Людочка! Господи, спасибо. Не Наточка.

Но трубку-то уже не положить.

«Да, мама, да!».

«Го-во-ри громче! Ты там на фруктах не экономь!».

«Да, мама!».

Вспоминаю фильм «Мимино».

Открываю балкон. Слушаю.

«... и пусть тогда уж меня кре-ми-ру-ют, и ты урночку с собой в Америку возьми. А то где дед твой похоронен, где место есть, там кладбище бандитское, помнишь, к тебе там пристали...».

Чужую маму почему-то жальче, чем свою.

Все ей обещаю. «При ней» пью ложку сиропа шиповника, что передали из Москвы. Звеню в трубку ложкой о бутылочку. Она от этого успокаивается.

Ночью мне жарко: как я могла поверить, что говорю со своей мамой? Значит, теоретически я могу ее не узнать?

Что-то давящее вертелось в голове, из прошлой жизни. К утру, наконец, вспомнилось.
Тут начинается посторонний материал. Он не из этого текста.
/-! ### Elements held sparsely -/

@[simp] theorem State.tile_setTile (s : State) (n : Nat) (x : Tile) : (s.setTile n x).tile n = x := by
  simp [State.tile, State.setTile, look_put_same]
theorem State.tile_setTile_other {s : State} {n k : Nat} (h : k ≠ n) (x : Tile) : (s.setTile n x).tile k = s.tile k := by
  simp [State.tile, State.setTile, look_put_other h]
@[simp] theorem State.tile_modTile (s : State) (n : Nat) (f : Tile → Tile) : (s.modTile n f).tile n = f (s.tile n) := by
  simp [State.modTile]
theorem State.tile_modTile_other {s : State} {n k : Nat} (h : k ≠ n) (f : Tile → Tile) : (s.modTile n f).tile k = s.tile k :=
  State.tile_setTile_other h _
@[simp] theorem State.layer_setLayer (s : State) (n : Nat) (x : Layer) : (s.setLayer n x).layer n = x := by
  simp [State.layer, State.setLayer, look_put_same]
theorem State.layer_setLayer_other {s : State} {n k : Nat} (h : k ≠ n) (x : Layer) : (s.setLayer n x).layer k = s.layer k := by
  simp [State.layer, State.setLayer, look_put_other h]
@[simp] theorem State.stack_setStack (s : State) (n : Nat) (x : Stack) : (s.setStack n x).stack n = x := by
  simp [State.stack, State.setStack, look_put_same]
theorem State.stack_setStack_other {s : State} {n k : Nat} (h : k ≠ n) (x : Stack) : (s.setStack n x).stack k = s.stack k := by
  simp [State.stack, State.setStack, look_put_other h]
@[simp] theorem State.coreOf_setCore (s : State) (n : Nat) (x : Core) : (s.setCore n x).coreOf n = x := by
  simp [State.coreOf, State.setCore, look_put_same]
theorem State.coreOf_setCore_other {s : State} {n k : Nat} (h : k ≠ n) (x : Core) : (s.setCore n x).coreOf k = s.coreOf k := by
  simp [State.coreOf, State.setCore, look_put_other h]
@[simp] theorem State.myTile_modMyTile (s : State) (f : Tile → Tile) : (s.modMyTile f).myTile = f s.myTile :=
  State.tile_modTile s s.here f
@[simp] theorem State.modMyTile_me (s : State) (f : Tile → Tile) : (s.modMyTile f).me = s.me := rfl

/-! ### Registers (R27, R31) -/

theorem State.setG_zero {s : State} {d : GReg} (h : d.val = 0) (x : Word) : s.setG d x = s := by
  simp [State.setG, Strand.setG, h]
theorem State.g_zero {s : State} {r : GReg} (h : r.val = 0) : s.g r = 0 := by
  simp [State.g, h]
theorem State.m_zero {s : State} {r : MReg} (h : r.val = 0) : s.m r = BitVec.allOnes 128 := by
  simp [State.m, h]
theorem Strand.setG_g {t : Strand} {d : GReg} (h : d.val ≠ 0) (x : Word) : (t.setG d x).g = t.g.set d x := by
  simp [Strand.setG, h]
@[simp] theorem Strand.setV_v (t : Strand) (d : VReg) (x : Line) (tag : Tag) : (t.setV d x tag).v = t.v.set d x := rfl
@[simp] theorem Strand.setV_vtag (t : Strand) (d : VReg) (x : Line) (tag : Tag) : (t.setV d x tag).vtag = t.vtag.set d tag := rfl
@[simp] theorem Strand.setK_k (t : Strand) (d : KReg) (x : Word) : (t.setK d x).k = t.k.set d x := rfl

/-! ### Conditions (R359–R361, R368) -/

/-- A trap that the strand's handler takes. -/
theorem State.takeCond_handler {s : State} {c : Cond} (hf : c.frame = false) (hw : c.fwd = false) (h : s.me.canHandle = true)
    (hq : s.leaveQueues s.me.key = s) : s.takeCond c = { s with me := s.me.enterHandler c, ended := .cond c } := by
  simp [State.takeCond, hq, hf, hw, h]

@[simp] theorem Strand.park_state (t : Strand) (r : BitVec 4) : (t.park r).state = 3 := rfl
@[simp] theorem Strand.park_reason (t : Strand) (r : BitVec 4) : (t.park r).reason = r := rfl
@[simp] theorem Strand.park_slot (t : Strand) (r : BitVec 4) : (t.park r).slot = none := rfl
@[simp] theorem Strand.enterHandler_pc (t : Strand) (c : Cond) : (t.enterHandler c).pc = t.tvec := by
  simp only [Strand.enterHandler, Strand.writeTrap, Strand.flushHeld]
@[simp] theorem Strand.enterHandler_intrap (t : Strand) (c : Cond) : (t.enterHandler c).intrap = true := rfl

/-! ### The checks of an access (R210) -/

theorem check_addrform {w : Who} {a : Word} {n align : Nat} {s : State} (h : canon a = false) :
    check w a n align s = .error (.cond { code := ADDRFORM, taddr := a }) s := by
  unfold check
  exact M.bind_error (by simp [h])

theorem check_misalign {w : Who} {a : Word} {n align : Nat} {s : State} (h : canon a = true) (ha : a.toNat % align ≠ 0) :
    check w a n align s = .error (.cond (alignCond a align)) s := by
  unfold check
  rw [M.bind_ok (t := s) (a := ()) (by simp [h])]
  exact M.bind_error (by rw [show (a.toNat % align != 0) = true by simp [ha]]; rfl)

/-- Bytes of the scratch window that the strand may use. -/
theorem check_scratch {w : Who} {a : Word} {off n align : Nat} {s : State} (ha : a.toNat = Config.scratchBase + off) (hc : canon a = true)
    (hal : a.toNat % align = 0) (hr : off + n ≤ Config.scratchSize) (h0 : off < Config.scratchSize)
    (ho : ownerFail s s.here s.me.key.asid s.me.supv off n = none) :
    check w a n align s = .ok [{ va := a, len := n, place := .scr off }] s := by
  have hs : isScratch a.toNat = true := by simp [isScratch, ha, h0]
  have e : a.toNat - Config.scratchBase = off := by omega
  unfold check
  rw [M.bind_ok (t := s) (a := ()) (by simp [hc]), M.bind_ok (t := s) (a := ()) (by simp [hal])]
  simp only [hs, if_true, e]
  rw [M.bind_ok (t := s) (a := ()) (by simp [Nat.not_lt.mpr hr])]
  have hown : checkOwner off n s = .ok () s := by
    unfold checkOwner
    rw [M.bind_ok (M.get_apply s)]
    simp [ho]
  rw [M.bind_ok hown]
  rfl

/-! ### Scratchpad (R103, R104) -/

theorem afterPieces_none {s : State} (hp : s.piecewise = false) (n : Nat) : afterPieces n s = .ok () s := by
  have h : s.part = none := by cases hs : s.part <;> simp_all [State.piecewise]
  unfold afterPieces
  rw [M.bind_ok (M.get_apply s)]
  simp [h]

theorem memLoad_scratch {w : Who} {a : Word} {off n : Nat} {s : State} (hp : s.piecewise = false) :
    memLoad w [{ va := a, len := n, place := .scr off }] s =
      .ok { val := (s.tile w.tile).scrRead off n, bad := (s.tile w.tile).scrBad off n } s := by
  have h : loadSome regRead w [{ va := a, len := n, place := .scr off }] s =
      .ok { val := (s.tile w.tile).scrRead off n, bad := (s.tile w.tile).scrBad off n } s := by
    simp [loadSome, hp, loadAll, loadPiece, bind, EStateM.bind, pure, EStateM.pure, get, getThe, MonadStateOf.get, EStateM.get]
  unfold memLoad loadPieces
  rw [M.bind_ok (M.get_apply s), M.bind_ok h, M.bind_ok (afterPieces_none hp _)]
  rfl

theorem memStore_scratch {w : Who} {a : Word} {off n v : Nat} {s : State} (hp : s.piecewise = false) :
    memStore w [{ va := a, len := n, place := .scr off }] v s = .ok () (s.modTile w.tile fun t => t.scrWrite off n (v % 256 ^ n)) := by
  have h : storeSome regWrite regRead w [{ va := a, len := n, place := .scr off }] v s =
      .ok () (s.modTile w.tile fun t => t.scrWrite off n (v % 256 ^ n)) := by
    simp [storeSome, hp, storeAll, storePiece, bind, EStateM.bind, pure, EStateM.pure, get, getThe, MonadStateOf.get, EStateM.get, set,
      EStateM.set]
  unfold memStore storePieces
  rw [M.bind_ok (M.get_apply s), M.bind_ok h]
  exact afterPieces_none (s := s.modTile _ _) hp _

@[simp] theorem Tile.scrWrite_full (t : Tile) (off n v : Nat) : (t.scrWrite off n v).full = t.full := rfl
@[simp] theorem Tile.scrWrite_feq (t : Tile) (off n v : Nat) : (t.scrWrite off n v).feq = t.feq := rfl

/-! ### The L2 homes (R112) -/

@[simp] theorem State.homeFill_mem (s : State) (n : Nat) : (s.homeFill n).mem = s.mem := by unfold State.homeFill; split <;> rfl
@[simp] theorem State.homeFill_me (s : State) (n : Nat) : (s.homeFill n).me = s.me := by unfold State.homeFill; split <;> rfl
@[simp] theorem State.homeFill_tiles (s : State) (n : Nat) : (s.homeFill n).tiles = s.tiles := by unfold State.homeFill; split <;> rfl
@[simp] theorem State.homeFill_strands (s : State) (n : Nat) : (s.homeFill n).strands = s.strands := by unfold State.homeFill; split <;> rfl
@[simp] theorem State.homeFill_cores (s : State) (n : Nat) : (s.homeFill n).cores = s.cores := by unfold State.homeFill; split <;> rfl
@[simp] theorem State.homeFill_stks (s : State) (n : Nat) : (s.homeFill n).stks = s.stks := by unfold State.homeFill; split <;> rfl
@[simp] theorem State.homeFill_msgs (s : State) (n : Nat) : (s.homeFill n).msgs = s.msgs := by unfold State.homeFill; split <;> rfl
@[simp] theorem State.homeWriteLine_mem (s : State) (n : Nat) (m : MaskV) (x : Line) : (s.homeWriteLine n m x).mem = s.mem := by
  simp [State.homeWriteLine]
@[simp] theorem State.homeWriteLine_me (s : State) (n : Nat) (m : MaskV) (x : Line) : (s.homeWriteLine n m x).me = s.me := by
  simp [State.homeWriteLine]
@[simp] theorem State.homeWriteLine_tiles (s : State) (n : Nat) (m : MaskV) (x : Line) : (s.homeWriteLine n m x).tiles = s.tiles := by
  simp [State.homeWriteLine]
@[simp] theorem State.homeWriteLine_strands (s : State) (n : Nat) (m : MaskV) (x : Line) : (s.homeWriteLine n m x).strands = s.strands := by
  simp [State.homeWriteLine]
@[simp] theorem State.homeWriteLine_cores (s : State) (n : Nat) (m : MaskV) (x : Line) : (s.homeWriteLine n m x).cores = s.cores := by
  simp [State.homeWriteLine]
@[simp] theorem State.homeWriteLine_stks (s : State) (n : Nat) (m : MaskV) (x : Line) : (s.homeWriteLine n m x).stks = s.stks := by
  simp [State.homeWriteLine]
@[simp] theorem State.homeWriteLine_msgs (s : State) (n : Nat) (m : MaskV) (x : Line) : (s.homeWriteLine n m x).msgs = s.msgs := by
  simp [State.homeWriteLine]
@[simp] theorem State.homeWrite_mem (s : State) (pa n v : Nat) : (s.homeWrite pa n v).mem = s.mem := by
  unfold State.homeWrite; split <;> simp
@[simp] theorem State.homeWrite_me (s : State) (pa n v : Nat) : (s.homeWrite pa n v).me = s.me := by
  unfold State.homeWrite; split <;> simp
@[simp] theorem State.homeWrite_tiles (s : State) (pa n v : Nat) : (s.homeWrite pa n v).tiles = s.tiles := by
  unfold State.homeWrite; split <;> simp
@[simp] theorem State.homeWrite_strands (s : State) (pa n v : Nat) : (s.homeWrite pa n v).strands = s.strands := by
  unfold State.homeWrite; split <;> simp
@[simp] theorem State.homeWrite_cores (s : State) (pa n v : Nat) : (s.homeWrite pa n v).cores = s.cores := by
  unfold State.homeWrite; split <;> simp
@[simp] theorem State.homeWrite_stks (s : State) (pa n v : Nat) : (s.homeWrite pa n v).stks = s.stks := by
  unfold State.homeWrite; split <;> simp
@[simp] theorem State.homeWrite_msgs (s : State) (pa n v : Nat) : (s.homeWrite pa n v).msgs = s.msgs := by
  unfold State.homeWrite; split <;> simp

/-- Filling a line changes nothing that a home serves. -/
theorem State.homeLine_homeFill (s : State) (n k : Nat) : (s.homeFill n).homeLine k = s.homeLine k := by
  unfold State.homeFill
  split
  · rfl
  · rename_i h
    simp only [State.homeLine, List.find?_cons]
    by_cases hk : n = k
    · subst hk
      simp only [decide_true]
      have : (s.l2.find? fun e => decide (e.addr = n)) = none := by simpa using h
      simp [this]
    · simp [hk, State.dramLine]

theorem State.homeRead_homeFill (s : State) (n pa k : Nat) : (s.homeFill n).homeRead pa k = s.homeRead pa k := by
  simp [State.homeRead, State.homeLine_homeFill]

/-! ### Releases and acquires at .t (R111) -/

theorem release_t (s : State) : release .t s = .ok () s := rfl
theorem State.acquire_t (s : State) : s.acquire .t = s := rfl

/-! ### Requests (R323, R424) -/

/-- A request that nothing makes travel is performed in its step, and answered as its receiver serves it. -/
theorem State.ask_served {s s1 : State} {key : Key} {src dst : Nat} {op : HomeOp} {a : HomeAns}
    (hm : s.msgs.find? (fun m => m.asks key src dst op) = none)
    (hc : s.crowdedFrom .req src (destOf dst (s.request key src dst op).body) = false) (ht : s.travels (s.request key src dst op) = false)
    (h : s.served src dst op = some (a, s1)) : s.ask key src dst op = .got op a s1 := by
  simp [State.ask, hm, hc, ht, h]

/-- A way on which every link works loses nothing (R421). -/
theorem State.lostOn_whole {s : State} (ht : s.tiles.all (fun e => e.2.failed.isEmpty) = true) (t : Trip) : s.lostOn t = none := by
  simp only [State.lostOn, ht, if_true]

theorem State.breaks_whole {s : State} (ht : s.tiles.all (fun e => e.2.failed.isEmpty) = true) (m : Msg) : s.breaks m = none := by
  simp only [State.breaks, State.lostOn_whole ht]

/-- With nothing in flight, over whole links, a request is performed in its step. -/
theorem State.ask_quiet {s s1 : State} {key : Key} {src dst : Nat} {op : HomeOp} {a : HomeAns} (hm : s.msgs = []) (ho : s.onLinks = false)
    (ht : s.tiles.all (fun e => e.2.failed.isEmpty) = true) (h : s.served src dst op = some (a, s1)) :
    s.ask key src dst op = .got op a s1 :=
  State.ask_served (by simp [hm]) (by simp [State.crowdedFrom, hm]) (by simp [State.travels, State.queued, hm, ho, State.breaks_whole ht]) h

theorem asked_served {s s1 : State} {op : HomeOp} {a : HomeAns} (h : s.ask s.me.key s.here 1024 op = .got op a s1) :
    asked op s = .ok (some (op, a)) s1 := by
  simp only [asked, M.bind_ok (M.get_apply s), h]
  rfl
Году в 85-м я была в образцовом, новом интернате престарелых в Пермской области. Писала что-то. Осталась ночевать, но заснуть не могла. Несколько стариков сидели в холле. Они давали себе задание на бессонницу — кто вязал, кто носки штопал. Один, самый зоркий, нависал над алюминиевой кастрюлищей с водой и выковыривал из картофелин после механической чистки «глазки». Они говорили о том, что можно, а что нельзя прятать под тюфяк. Часы и кольца можно, а очки и вставные челюсти («их тоже воруют, а как же, особенно если для «натуральности» присобачены золотые коронки!») - нельзя. Поломаются. А фотографии сомнутся или тоже поломаются — бумага старая уже.

К тому же, они без конца хвастались своими детьми.

Утром я прощалась с директором, и в кабинет заскочил немолодой дядька. Сказал, что приехал забрать тело матери и документы к телу. И, конечно, ее собственность. Директор достал из сейфа документы и опечатанный пакет с ценностями, мужик открыл и чуть поскандалил, что сережки пропали. И мы все пошли к моргу.

Я с начальником осталась разговаривать снаружи, а дядька зашел внутрь. Походил там. Высунулся. И говорит: «А которая тут моя-то?».